There is a pont to me, and it's called maximum enjoyment.


----------



## GucciManeIsTheNewWebern

DavidA said:


> The late quartets were modern not just for 1826 but for 1926 so period instruments appears rather pointless.


For real, it's uncanny how anachronistic the late quartets were. That's an understatement - more like downright freaky. He was ahead of not just his own time but the time of tons of composers who came after him. _Große Fugue_ almost sounds like avant-garde jazz or a daring 20th century composition.


----------



## DavidA

Bulldog said:


> There is a pont to me, and it's called maximum enjoyment.

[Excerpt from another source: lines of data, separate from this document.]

-- ==== Sys2Proof/Machine/Font.lean ====
section
/-! DEFINITION. The font table (spec/40_font.md): the lookup FontRead (R104) and the derivation of the reference font from
seven segments (R107). -/

namespace Sys2Proof.Machine

/-- `FontRead(g, k)` (R104): `FONT[g][k]` for a digit, `MINUS[k]` for the minus glyph. -/
def fontRead (cfg : Cfg) : GlyphCol → Byte
  | .digit d k => cfg.font[d][k]
  | .minus j => cfg.minus[j]

/-- Which of the seven segments of R107 a figure has. -/
structure Segments where
  a : Bool
  b : Bool
  c : Bool
  d : Bool
  e : Bool
  f : Bool
  g : Bool
  deriving DecidableEq, Repr

/-- The byte of a segment where it is present. -/
def segByte (present : Bool) (v : Byte) : Byte := if present then v else 0x00

/-- The three column bytes of a seven-segment figure (R107). -/
def Segments.glyph (s : Segments) : Vector Byte 3 :=
  let bars := segByte s.a 0x01 ||| segByte s.g 0x08 ||| segByte s.d 0x40
  #v[bars ||| segByte s.f 0x0F ||| segByte s.e 0x78, bars, bars ||| segByte s.b 0x0F ||| segByte s.c 0x78]

/-- The segment sets of the ten digits (R107). -/
def digitSegments : Vector Segments 10 := #v[
  ⟨true, true, true, true, true, true, false⟩, ⟨false, true, true, false, false, false, false⟩,
  ⟨true, true, false, true, true, false, true⟩, ⟨true, true, true, true, false, false, true⟩,
  ⟨false, true, true, false, false, true, true⟩, ⟨true, false, true, true, false, true, true⟩,
  ⟨true, false, true, true, true, true, true⟩, ⟨true, true, true, false, false, false, false⟩,
  ⟨true, true, true, true, true, true, true⟩, ⟨true, true, true, true, false, true, true⟩]

end Sys2Proof.Machine
end

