/-- R261 as log 12 reads it, on the port `cmd_ready` and whatever the host presents meanwhile: after the edge that takes a COMPOSE
it is 0 for some number of cycles up to 8 and then 1; after one that takes a POLL that is due, 0 for 101 cycles and then 1;
after any other command it is 1 at once. A command is taken whether or not a scan step is in progress; and an edge without
one leaves `cmd_ready` at 1, so a scan step that the timer starts never takes it away. -/
def Obligations.CommandsHoldReadyLowAsLongAsTheSpecSays : Prop :=
  ∀ (p : Clock.Ports) (c : Clock.Core), p.rst = false → c.outs.cmdReady = true →
    let after (ps : List Clock.Ports) := (Clock.edges ps (Clock.edge p c)).outs.cmdReady
    let lowFor (k : Nat) := ∀ ps : List Clock.Ports, (∀ q ∈ ps, q.rst = false) → ps.length ≤ k →
      after ps = decide (ps.length = k)
    (p.cmdValid = true → p.cmdOp = 0b01 → ∃ k ≤ 8, lowFor k) ∧
    (p.cmdValid = true → p.cmdOp = 0b11 → c.arch.pollDue p.cmdArg = true → lowFor 101) ∧
    (p.cmdValid = true → p.cmdOp = 0b11 → c.arch.pollDue p.cmdArg = false → lowFor 0) ∧
    (p.cmdValid = true → p.cmdOp = 0b00 ∨ p.cmdOp = 0b10 → lowFor 0) ∧
    (p.cmdValid = false → lowFor 0)

/-! ## The block's own pin events -/

/-- R163: in the block itself, where nothing is on the bench (log 7), no step produces a pin event but one that is a scan step: a step
leaves the trace, the pins and the chain, or does to them what SCAN does, or is RESET; in every state of the invariant CLOCK
and LATCH are low and DATA is bit 0 of the last data word, or 0 when there is none since reset. -/
def Obligations.PinEventsComeFromScanStepsOnly : Prop :=
  (∀ s t : State, s.bench = none → step s = .next t → t.bench = none ∧
    ((t.trace = s.trace ∧ t.pins = s.pins ∧ t.chain = s.chain ∧ t.cursor = s.cursor) ∨
      (∃ u, exec .scan s = .next u ∧ t.trace = u.trace ∧ t.pins = u.pins ∧ t.chain = u.chain ∧ t.cursor = u.cursor) ∨
      (t.trace = [] ∧ t.pins = ⟨false, false, false⟩ ∧ t.chain = s.chain ∧ t.cursor = 0))) ∧
  ∀ s : State, s.Inv → s.pins.clock = false ∧ s.pins.latch = false ∧ (s.trace = [] → s.pins.data = false) ∧
    (s.trace ≠ [] → s.pins.data = (s.cfg.dataWord s.colLatch (s.cursor - 1)).getLsbD 0)
end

So how as a Beethoven couldn't hear them?


----------



## DavidA

GucciManeIsTheNewWebern said:


> For real, it's uncanny how anachronistic the late quartets were. That's an understatement - more like downright freaky. He was ahead of not just his own time but the time of tons of composers who came after him. _Große Fugue_ almost sounds like avant-garde jazz or a daring 20th century composition.


I was listening to parts of the Diabelli. Like boogie-woogie


----------



## Bulldog

DavidA said:


> So how as a Beethoven couldn't hear them?


I'm talking about my ears, not Beethoven's.


----------



## SanAntone

Bulldog said:


> I'm talking about my ears, not Beethoven's.


While there are many performances of Beethoven, Mozart, and Haydn on modern instruments that are very good, on balance, I almost always prefer a period instrument group doing them. The music just sounds better to me played on gut strings and other period adjustments.

Since reading this thread I found the Mosaïques recording of the Beethoven late quartets and am listening to it: Highly recommended.


----------



## Scion7

The best. But only the first version recorded in 1969! With the Italiano a close second.


----------



## Oldhoosierdude

I want it played on instruments, period!


----------



## DavidA

SanAntone said:


> While there are many performances of Beethoven, Mozart, and Haydn on modern instruments that are very good, on balance, I almost always prefer a period instrument group doing them. The music just sounds better to me played on gut strings and other period adjustments.
> 
> Since reading this thread I found the Mosaïques recording of the Beethoven late quartets and am listening to it: Highly recommended.


I'm never quite sure of this business as regards to strings. Heifetz used gut strings. Does that make him HIP?


----------